Please copy every line with the string "Result" from the entries below.

┌─ Task material

-- ==== Sys2Proof/Syntax.lean ====
section
/-! DEFINITION. The commands of the block: one constructor per row of the opcode table, in its order, with what the outside gives the command. -/

namespace Sys2Proof
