-- ==== Sys2Proof/Machine/Regs.lean ====
section
/-! DEFINITION. Every field of the vendor registers in the diagnostic window, as the register tables of the spec give it: offset in the window (R506), lowest bit, width, access code (R10) and reset value. A register repeated n times takes its number. -/

namespace Sys2Proof.Reg
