/-- A channel at the boundary to tick `k`: issues and transfers of the tick that ended, MAINT_NOW of the new one; a new period closes the Goods share and restarts the counts of the floor; the plan made at the cutoff, if any, takes effect (R30, R35, R51). -/
def boundaryChannel (s : State) (k ch : Nat) : State :=
  let s := s.rset (Reg.TT_CH_STAT_EXP_ISSUES ch) (min 15 (s.box ch).expIssues)
  let s := s.rset (Reg.TT_CH_STAT_EXP_XFERS ch) (min 15 (s.box ch).expXfers)
  let b := s.box ch
  let new := k % 128 == 0
  let s := if new then s.rset (Reg.TT_CH_STAT_GOODS_SHARE ch) (if b.periodSlots = 0 then 0 else b.periodGoods * 100 / b.periodSlots) else s
  let s := s.modBox ch fun b => { b with
    expIssues := 0
    expXfers := 0
    cur := b.plan
    plan := {}
    goods := if new then 0 else b.goods
    nonExpress := (if new then 0 else b.nonExpress) + (if b.plan.goodsPending then b.plan.slots else 0)
    periodGoods := if new then 0 else b.periodGoods
    periodSlots := (if new then 0 else b.periodSlots) + b.plan.slots }
  s.rset (Reg.TT_CH_STAT_MAINT_NOW ch) (bit (s.maintAt k ch))

/-- The span of a suspended die grows at a tick boundary (R44). -/
def growSpan (x : Die) : Die := if x.suspended then { x with span := x.span + 1 } else x

end State

/-- The layout check of R32 fails for a populated channel. -/
def State.layoutBad (s : State) (ch : Nat) : Bool :=
  (diesOf ch).any (fun d => (s.die d).populated) &&
  decide (1008 < 128 + s.rget (Reg.TT_CH_BUS_SLOTS ch) * s.rget (Reg.TT_CH_BUS_SLOT_CYC ch))

/-- TT_ENABLE (R32, R56): a write of 1 to TT_CTRL.ENABLE; no effect while the registers are locked; a failed layout check sets CFG_ERR of its channels and starts nothing. -/
def execTtEnable (s : State) : Result :=
  if s.flag Reg.TT_CTRL_LOCK then .next s
  else
    let bad := (List.range s.channels).filter s.layoutBad
    if bad.isEmpty then .next ((s.rset Reg.TT_CTRL_ENABLE 1).rset Reg.TT_STATUS_RUNNING 1)
    else .next (bad.foldl (fun s ch => s.rset (Reg.TT_CH_STAT_CFG_ERR ch) 1) s)

/-- TT_BUDGET_EFF_WRITE (R50): each value above TT_BUDGET_CFG is clipped to it. -/
def execTtBudgetEffWrite (prog erase : Nat) (s : State) : Result :=
  .next ((s.rset Reg.TT_BUDGET_EFF_PROG (min (prog % 512) (s.rget Reg.TT_BUDGET_CFG_MAX_PROG))).rset
    Reg.TT_BUDGET_EFF_ERASE (min (erase % 256) (s.rget Reg.TT_BUDGET_CFG_MAX_ERASE)))

/-- TICK_LO_READ (R29): the read returns the low half and latches the high half. -/
def execTickLoRead (s : State) : Result :=
  .next ((s.rset Reg.TT_TICK_HI_COUNT_HI (s.flash.tick / 2 ^ 32)).emit (.readData 0x008 (BitVec.ofNat 32 s.flash.tick)))

end Sys2Proof.Machine
end

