/-- Starts the soft decode of a job: one queue of four decoders, Stopping then Goods, arrival order within a class; the four in progress stay in front (R126). -/
def startSoft (s : State) (n band : Nat) : State :=
  match Table.find s.flash.jobs n with
  | none => s
  | some j =>
    if !s.flag Reg.LD_CTRL_ENABLE then s else
    let goods := fun k => match Table.find s.flash.jobs k with | some j => j.cls == .goods | none => false
    let q := Table.get ([] : List Nat) s.flash.decoders 16
    let n4 := s.softDecoders
    let wait := q.drop n4
    let q := q.take n4 ++ (if j.cls == .goods then wait ++ [n] else wait.filter (fun k => !goods k) ++ n :: wait.filter goods)
    { s with flash := { s.flash with
        jobs := Table.ins s.flash.jobs n { j with state := .soft, band := band }
        decoders := Table.put [] s.flash.decoders 16 q } }.softStat

/-- Job whose codeword a transfer of a die carries: the first of the die's page still waiting for a sense. -/
def sensingJob (s : State) (d : Nat) (a : OpArg) : Option Nat :=
  (s.flash.jobs.find? fun p => p.2.die == d && p.2.block == a.block && p.2.page == a.page && p.2.state == .sensing).map (·.1)

/-- Appends to the trace buffer the address and, for TRACE 2 and 3, the status register (R87). -/
def trace (s : State) (ch pc mode : Nat) : State :=
  if mode = 0 || !s.flag (Reg.SB_SEQ_CTRL_TRACE_EN ch) || s.flag (Reg.SB_SEQ_CTRL_TRACE_FREEZE ch) then s
  else
    let p := s.rget (Reg.SB_TRACE_CTRL_WR_PTR ch)
    let st := if mode = 1 then 0 else (s.box ch).status.toNat
    let s := s.modBox ch fun b => { b with trace := Table.ins b.trace p (pc, st, s.flash.tick % 2048) }
    let s := s.rset (Reg.SB_TRACE_CTRL_WR_PTR ch) (p + 1)
    if mode = 3 then s.rset (Reg.SB_SEQ_CTRL_TRACE_FREEZE ch) 1 else s

/-- Declared time of an operation code, ns: program, SLC program, erase, else the array read time (R75, R97). -/
def opTime (x : Die) (op : Nat) : Nat :=
  if op = 4 then x.tProg else if op = 5 then x.tProgSlc else if op = 6 then x.tBers else x.tR

/-- A program unit, as serial, stripe and position, is the one a program operation of a die wrote. -/
def unitOfProgram (s : State) (d : Nat) (a : OpArg) (u : Nat × Nat × Nat) : Bool :=
  match Table.find s.media.nand.sbs u.1 with
  | none => false
  | some b =>
    let pages := if b.slc then 1 else match s.flash.refDie with | some r => (s.die r).cell + 1 | none => 1
    u.2.1 == a.page / pages && b.dies[u.2.2]? == some d &&
      (b.blocks.getD u.2.2 []).any fun n => (List.range 4).any fun p => bits a.planes p 1 == 1 && n == blockNo d p a.block

/-- A program has passed: the parcels of its unit wait for their stripe (R143). -/
def programPassed (s : State) (d : Nat) (a : OpArg) : State :=
  let hit := fun (x : Parcel) => x.state == .placed && (match x.unit with | some u => s.unitOfProgram d a u | none => false)
  { s with media := { s.media with parcels := s.media.parcels.map fun (q : Nat × Parcel) => if hit q.2 then (q.1, { q.2 with state := .stripeWait }) else q } }

/-- An erase has passed: each block is erased (R120, R160, R163). -/
def erasePassed (s : State) (d : Nat) (a : OpArg) : State :=
  (planesOf a.planes).foldl (fun s p => s.eraseBlock (blockNo d p a.block)) s

/-- Effect of a word's EVENT on the die and its owner (R87, R33, R97, R100). What arrives for a die after its isolation is discarded (R79). -/
def event (s : State) (ch d ev : Nat) : State :=
  let x := s.die d
  let c := x.ctx
  if ev = 0 then s
  else if 0x20 ≤ ev then s.rsat (Reg.SB_SEQ_CNT_USER_EVENTS ch)
  else if 0x10 ≤ ev || x.isol != 0 then s
  else
    match ev with
    | 1 =>
      let exp := c.arg.cls == .express
      let st := if x.suspended then x.state else if exp then .readX else .readL
      s.setDie d { x with state := st, reads := x.reads ++ (x.unitsOf c.arg.planes).map fun u => ⟨u, exp, c.arg.owner, c.arg.slots⟩ }
    | 2 => s.setDie d { x with state := .load }
    | 3 => s.setDie d { x with state := if c.op = 6 then .erase else .prog, estimate := s.legNs ch + opTime x c.op }
    | 6 =>
      let s := (s.setDie d { x with timeouts := 0, statusInv := 0 }).emit (.flashReport d c.arg.owner 6)
      if c.op = 4 || c.op = 5 then s.programPassed d c.arg else if c.op = 6 then s.erasePassed d c.arg else s
    | 7 =>
      let s := s.emit (.flashReport d c.arg.owner 7)
      if c.op = 6 then (s.rset (Reg.SB_CH_ERR_ERASE_FAIL ch) 1).rsat (Reg.SB_CH_ERRCNT_ERASE_FAILS ch)
      else if c.op = 4 || c.op = 5 then (s.rset (Reg.SB_CH_ERR_PROG_FAIL ch) 1).rsat (Reg.SB_CH_ERRCNT_PROG_FAILS ch)
      else s
    | 11 => (s.setDie d { x with timeouts := 0, statusInv := 0 }).emit (.flashReport d c.arg.owner 11)
    | _ => s.emit (.flashReport d c.arg.owner ev)

/-- The routine of a die ends (SEQ END, R90, R100): its data-out has ended, the die leaves its operation, the context is freed. A request that no station took is stale once nothing runs on the die. -/
def endRoutine (s : State) (ch d : Nat) : State :=
  let x := s.die d
  let c := x.ctx
  let reads := x.reads.filter (·.owner != c.arg.owner)
  let stale := x.request.isSome && reads.isEmpty
  let s := if stale then s.rset (Reg.SB_SEQ_ERR_REQ_STALE ch) 1 else s
  let s := if c.op = 4 || c.op = 5 || c.op = 6 then s.uncount d else s
  let s := s.outEnded c.arg.owner
  s.modDie d fun x =>
    let st := if x.state == .isolated || x.state == .abort || x.suspended then x.state
      else if reads.isEmpty then .idle else x.state
    { x with state := st, reads := reads, ctx := x.others.headD {}, others := x.others.tail, request := if stale then none else x.request }

/-- Brings the context of an owner's routine to the front of its die. -/
def selectCtx (s : State) (d owner : Nat) : State :=
  s.modDie d fun x =>
    if x.ctx.active && x.ctx.arg.owner == owner then x
    else match x.others.find? (·.arg.owner == owner) with
      | some c => { x with ctx := c, others := (if x.ctx.active then [x.ctx] else []) ++ x.others.filter (·.arg.owner != owner) }
      | none => x

/-- Brings the context of the die's program or erase to the front. -/
def selectOp (s : State) (d : Nat) : State :=
  match (s.die d).others.find? (fun c => c.op == 4 || c.op == 5 || c.op == 6) with
  | some c => s.selectCtx d c.arg.owner
  | none => s

/-- Value of a condition (R88). -/
def cond (s : State) (ch : Nat) (e : WordEnv) (n : Nat) : Bool :=
  let b := s.box ch
  let x := s.die b.die
  let c := x.ctx
  if 0x20 ≤ n && n ≤ 0x27 then b.status.getLsbD (n - 0x20)
  else
    match n with
    | 0x00 => true
    | 0x01 => b.statMatch
    | 0x02 => e.rbHigh
    | 0x03 => b.timers.getD 0 0 == 0
    | 0x04 => b.timers.getD 1 0 == 0
    | 0x05 => b.timers.getD 2 0 == 0
    | 0x06 => b.timers.getD 3 0 == 0
    | 0x07 => c.c0 == 0
    | 0x08 => c.c1 == 0
    | 0x09 => c.c2 == 0
    | 0x0A => c.c3 == 0
    | 0x0B => x.request.isSome
    | 0x0C => c.resumed
    | 0x0D => s.slcOp b.die c
    | 0x0E => decide (1 < (planesOf c.arg.planes).length)
    | 0x0F => x.ipr
    | 0x10 => decide (1 ≤ c.band)
    | 0x11 => decide (2 ≤ c.band)
    | 0x12 => c.band == 3
    | 0x13 => s.flag (Reg.SB_CH_CFG_IFACE ch)
    | 0x14 => b.dmaDone
    | 0x15 => b.calPass
    | 0x16 => c.fail
    | 0x17 => c.arg.cls == .express
    | _ => false

/-- A counter operation (R87): load, decrement saturating at 0, increment saturating at 0xFFFF. -/
def cntOp (op imm v : Nat) : Nat :=
  match op with
  | 1 => imm % 65536
  | 2 => v - 1
  | 3 => min (v + 1) 65535
  | _ => v

/-- Applies CNT_OP to a context. -/
def applyCnt (c : DieCtx) (f imm : Nat) : DieCtx :=
  match f / 4 with
  | 0 => { c with c0 := cntOp (f % 4) imm c.c0 }
  | 1 => { c with c1 := cntOp (f % 4) imm c.c1 }
  | 2 => { c with c2 := cntOp (f % 4) imm c.c2 }
  | _ => { c with c3 := cntOp (f % 4) imm c.c3 }

/-- Cycles a TIMER_LD loads, rounded up (R87). -/
def timerCycles (x : Die) (ld : Nat) : Nat :=
  let n := ld % 2 ^ 14
  match ld / 2 ^ 14 with
  | 0 => n
  | 1 => n * 4
  | 2 => n * 400
  | _ =>
    let ns := match n % 16 with
      | 0 => x.tR | 1 => x.ent 128 16 | 2 => x.ent 144 16 | 3 => x.ent 160 16 | 4 => x.ent 176 16 | _ => 0
    ceilDiv (ns * 2) 5

/-- Bytes a DMA of a word moves (R87, DMA_LEN_SRC). -/
def dmaLen (x : Die) (w : BitVec 176) : Nat :=
  match mw w 78 3 with
  | 1 => x.pageBytes / 4
  | 2 => mw w 111 16
  | 3 => 4
  | 4 => 64
  | 5 => 256
  | _ => 0

/-- Chip enables a word asserts (R87, CE_SEL). -/
def ceMask (s : State) (ch : Nat) (w : BitVec 176) : Nat :=
  let b := s.box ch
  match mw w 37 5 with
  | 0x00 => b.ce
  | 0x09 => 2 ^ ceOf b.die
  | 0x0A => s.rget (Reg.SB_CH_CFG_CE_MASK ch)
  | n => if n ≤ 8 then 2 ^ (n - 1) else 0

/-- The address a word drives, with its number of cycles (R87, ADDR_SRC, ADDR_CYC). -/
def busAddr (s : State) (d : Nat) (w : BitVec 176) : Option (BusAddr × Nat) :=
  let c := (s.die d).ctx
  let a := c.arg
  if !([2, 3, 7].contains (mw w 31 3)) then none
  else
    let src : BusAddr := match mw w 42 3 with
      | 0 => .operation true true d a.planes a.block a.page c.slot
      | 1 => .operation true false d a.planes a.block a.page c.slot
      | 2 => .operation false true d a.planes a.block a.page c.slot
      | 3 => .rowLun d a.block a.page
      | 4 => .imm (mw w 111 24)
      | 5 => .feature (mw w 135 8)
      | _ => .rowPlane d (c.c0 % 4) a.block a.page
    some (src, mw w 45 3)

/-- The bus cycles of a word (R87); none when it carries no bus cycle. -/
def busCycle (s : State) (ch : Nat) (w : BitVec 176) : Option BusCycle :=
  let d := (s.box ch).die
  let k := mw w 31 3
  if k = 0 then none
  else some {
    ce := s.ceMask ch w, kind := k, timing := mw w 34 2
    cmds := if k = 1 || k = 3 then [mw w 23 8] else if k = 7 then [mw w 23 8, mw w 111 8] else []
    addr := s.busAddr d w, dq := mw w 48 4, dma := mw w 74 4
    len := if mw w 74 4 = 0 then 0 else dmaLen (s.die d) w }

└─

Exercise solution:
def execTtEnable (s : State) : Result :=
def execTtBudgetEffWrite (prog erase : Nat) (s : State) : Result :=
def execTickLoRead (s : State) : Result :=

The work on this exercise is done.